_Extracted data_
....

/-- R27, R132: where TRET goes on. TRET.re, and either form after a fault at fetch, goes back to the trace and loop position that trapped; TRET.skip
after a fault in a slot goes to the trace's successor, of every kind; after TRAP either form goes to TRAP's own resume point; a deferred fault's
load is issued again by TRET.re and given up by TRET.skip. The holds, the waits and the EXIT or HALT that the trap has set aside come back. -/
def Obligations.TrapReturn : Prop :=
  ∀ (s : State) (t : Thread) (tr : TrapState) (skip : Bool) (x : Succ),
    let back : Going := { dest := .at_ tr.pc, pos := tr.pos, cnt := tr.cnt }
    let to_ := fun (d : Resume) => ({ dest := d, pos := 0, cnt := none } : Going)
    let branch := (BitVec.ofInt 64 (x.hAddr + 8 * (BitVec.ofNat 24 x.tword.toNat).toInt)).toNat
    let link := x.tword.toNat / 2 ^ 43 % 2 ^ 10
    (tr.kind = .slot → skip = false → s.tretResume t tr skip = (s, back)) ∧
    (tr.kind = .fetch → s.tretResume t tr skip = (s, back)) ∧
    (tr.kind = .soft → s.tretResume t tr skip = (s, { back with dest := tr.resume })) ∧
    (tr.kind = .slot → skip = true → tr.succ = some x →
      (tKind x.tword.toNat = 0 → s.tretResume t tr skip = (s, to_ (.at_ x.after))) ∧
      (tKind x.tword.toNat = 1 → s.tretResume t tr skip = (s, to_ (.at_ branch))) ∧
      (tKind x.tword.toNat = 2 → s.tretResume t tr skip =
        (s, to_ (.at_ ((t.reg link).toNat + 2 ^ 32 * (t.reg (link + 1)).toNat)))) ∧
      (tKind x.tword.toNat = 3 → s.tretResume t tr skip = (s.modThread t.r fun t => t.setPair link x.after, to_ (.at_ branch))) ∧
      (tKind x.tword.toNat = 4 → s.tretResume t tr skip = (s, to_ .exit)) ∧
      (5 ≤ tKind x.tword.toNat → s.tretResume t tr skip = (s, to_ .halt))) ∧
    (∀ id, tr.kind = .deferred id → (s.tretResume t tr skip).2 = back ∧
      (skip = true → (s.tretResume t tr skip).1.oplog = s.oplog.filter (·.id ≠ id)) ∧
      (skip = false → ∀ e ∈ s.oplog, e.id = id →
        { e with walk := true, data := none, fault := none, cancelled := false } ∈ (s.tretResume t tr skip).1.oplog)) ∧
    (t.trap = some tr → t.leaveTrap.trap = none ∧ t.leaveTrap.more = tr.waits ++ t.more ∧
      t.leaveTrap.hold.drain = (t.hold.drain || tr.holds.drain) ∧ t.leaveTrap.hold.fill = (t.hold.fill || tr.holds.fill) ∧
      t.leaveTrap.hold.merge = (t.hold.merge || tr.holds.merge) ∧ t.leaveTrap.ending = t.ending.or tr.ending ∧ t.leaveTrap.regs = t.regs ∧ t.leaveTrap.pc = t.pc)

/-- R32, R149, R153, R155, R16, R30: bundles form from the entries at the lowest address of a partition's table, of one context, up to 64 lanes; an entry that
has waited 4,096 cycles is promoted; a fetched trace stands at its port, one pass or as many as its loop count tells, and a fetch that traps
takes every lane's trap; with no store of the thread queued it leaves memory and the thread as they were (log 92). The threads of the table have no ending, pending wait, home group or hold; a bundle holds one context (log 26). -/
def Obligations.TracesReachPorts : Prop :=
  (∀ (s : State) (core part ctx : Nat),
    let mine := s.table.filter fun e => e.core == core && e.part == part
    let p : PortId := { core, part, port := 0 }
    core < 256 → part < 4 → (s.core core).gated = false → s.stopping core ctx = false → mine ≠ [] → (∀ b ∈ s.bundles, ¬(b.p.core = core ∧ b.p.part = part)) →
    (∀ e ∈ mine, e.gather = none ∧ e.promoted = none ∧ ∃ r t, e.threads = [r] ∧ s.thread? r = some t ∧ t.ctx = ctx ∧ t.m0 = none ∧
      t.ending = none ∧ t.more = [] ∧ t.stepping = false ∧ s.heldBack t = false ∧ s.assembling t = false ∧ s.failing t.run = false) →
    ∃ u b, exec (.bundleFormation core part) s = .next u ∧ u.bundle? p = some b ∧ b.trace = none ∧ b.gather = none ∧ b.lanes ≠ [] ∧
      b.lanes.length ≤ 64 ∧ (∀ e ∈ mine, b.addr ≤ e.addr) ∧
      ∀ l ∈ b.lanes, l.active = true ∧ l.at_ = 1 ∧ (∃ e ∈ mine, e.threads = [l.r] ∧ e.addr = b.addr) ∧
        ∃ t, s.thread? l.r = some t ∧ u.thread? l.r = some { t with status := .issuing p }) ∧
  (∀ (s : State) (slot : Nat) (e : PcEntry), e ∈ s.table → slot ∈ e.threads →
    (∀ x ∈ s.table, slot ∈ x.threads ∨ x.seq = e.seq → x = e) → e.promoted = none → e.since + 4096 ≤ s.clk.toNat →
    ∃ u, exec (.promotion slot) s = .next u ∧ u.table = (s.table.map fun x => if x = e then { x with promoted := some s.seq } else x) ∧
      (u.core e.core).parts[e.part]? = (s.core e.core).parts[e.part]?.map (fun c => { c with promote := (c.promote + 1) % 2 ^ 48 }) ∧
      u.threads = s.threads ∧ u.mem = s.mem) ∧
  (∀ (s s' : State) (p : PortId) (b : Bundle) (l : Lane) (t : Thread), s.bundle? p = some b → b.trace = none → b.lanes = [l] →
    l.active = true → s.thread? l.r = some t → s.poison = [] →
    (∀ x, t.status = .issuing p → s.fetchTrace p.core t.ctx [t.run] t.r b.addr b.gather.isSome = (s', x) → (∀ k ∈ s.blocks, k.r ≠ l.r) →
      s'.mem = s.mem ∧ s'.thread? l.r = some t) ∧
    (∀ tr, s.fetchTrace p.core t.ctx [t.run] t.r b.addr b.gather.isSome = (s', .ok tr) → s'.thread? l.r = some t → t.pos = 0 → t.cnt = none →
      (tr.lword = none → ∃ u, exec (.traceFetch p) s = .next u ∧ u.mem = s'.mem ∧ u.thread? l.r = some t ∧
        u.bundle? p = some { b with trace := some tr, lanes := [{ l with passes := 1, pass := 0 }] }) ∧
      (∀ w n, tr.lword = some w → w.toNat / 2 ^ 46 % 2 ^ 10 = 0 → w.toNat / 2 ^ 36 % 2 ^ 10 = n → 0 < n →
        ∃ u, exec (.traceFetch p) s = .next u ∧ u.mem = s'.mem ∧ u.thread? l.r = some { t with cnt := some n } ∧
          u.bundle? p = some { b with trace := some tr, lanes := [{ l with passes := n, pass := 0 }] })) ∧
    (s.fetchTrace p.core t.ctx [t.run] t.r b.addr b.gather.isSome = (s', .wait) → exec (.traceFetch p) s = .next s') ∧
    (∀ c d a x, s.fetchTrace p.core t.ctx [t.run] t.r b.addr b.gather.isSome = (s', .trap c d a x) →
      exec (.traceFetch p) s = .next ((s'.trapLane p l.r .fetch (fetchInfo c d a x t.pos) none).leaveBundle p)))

....

_Exercise requirements_
Starting at the first line of the listing, retype every line up to and including the one with "after a fault in".

_Answer section_
/-- R27, R132: where TRET goes on. TRET.re, and either form after a fault at fetch, goes back to the trace and loop position that trapped; TRET.skip
after a fault in a slot goes to the trace's successor, of every kind; after TRAP either form goes to TRAP's own resume point; a deferred fault's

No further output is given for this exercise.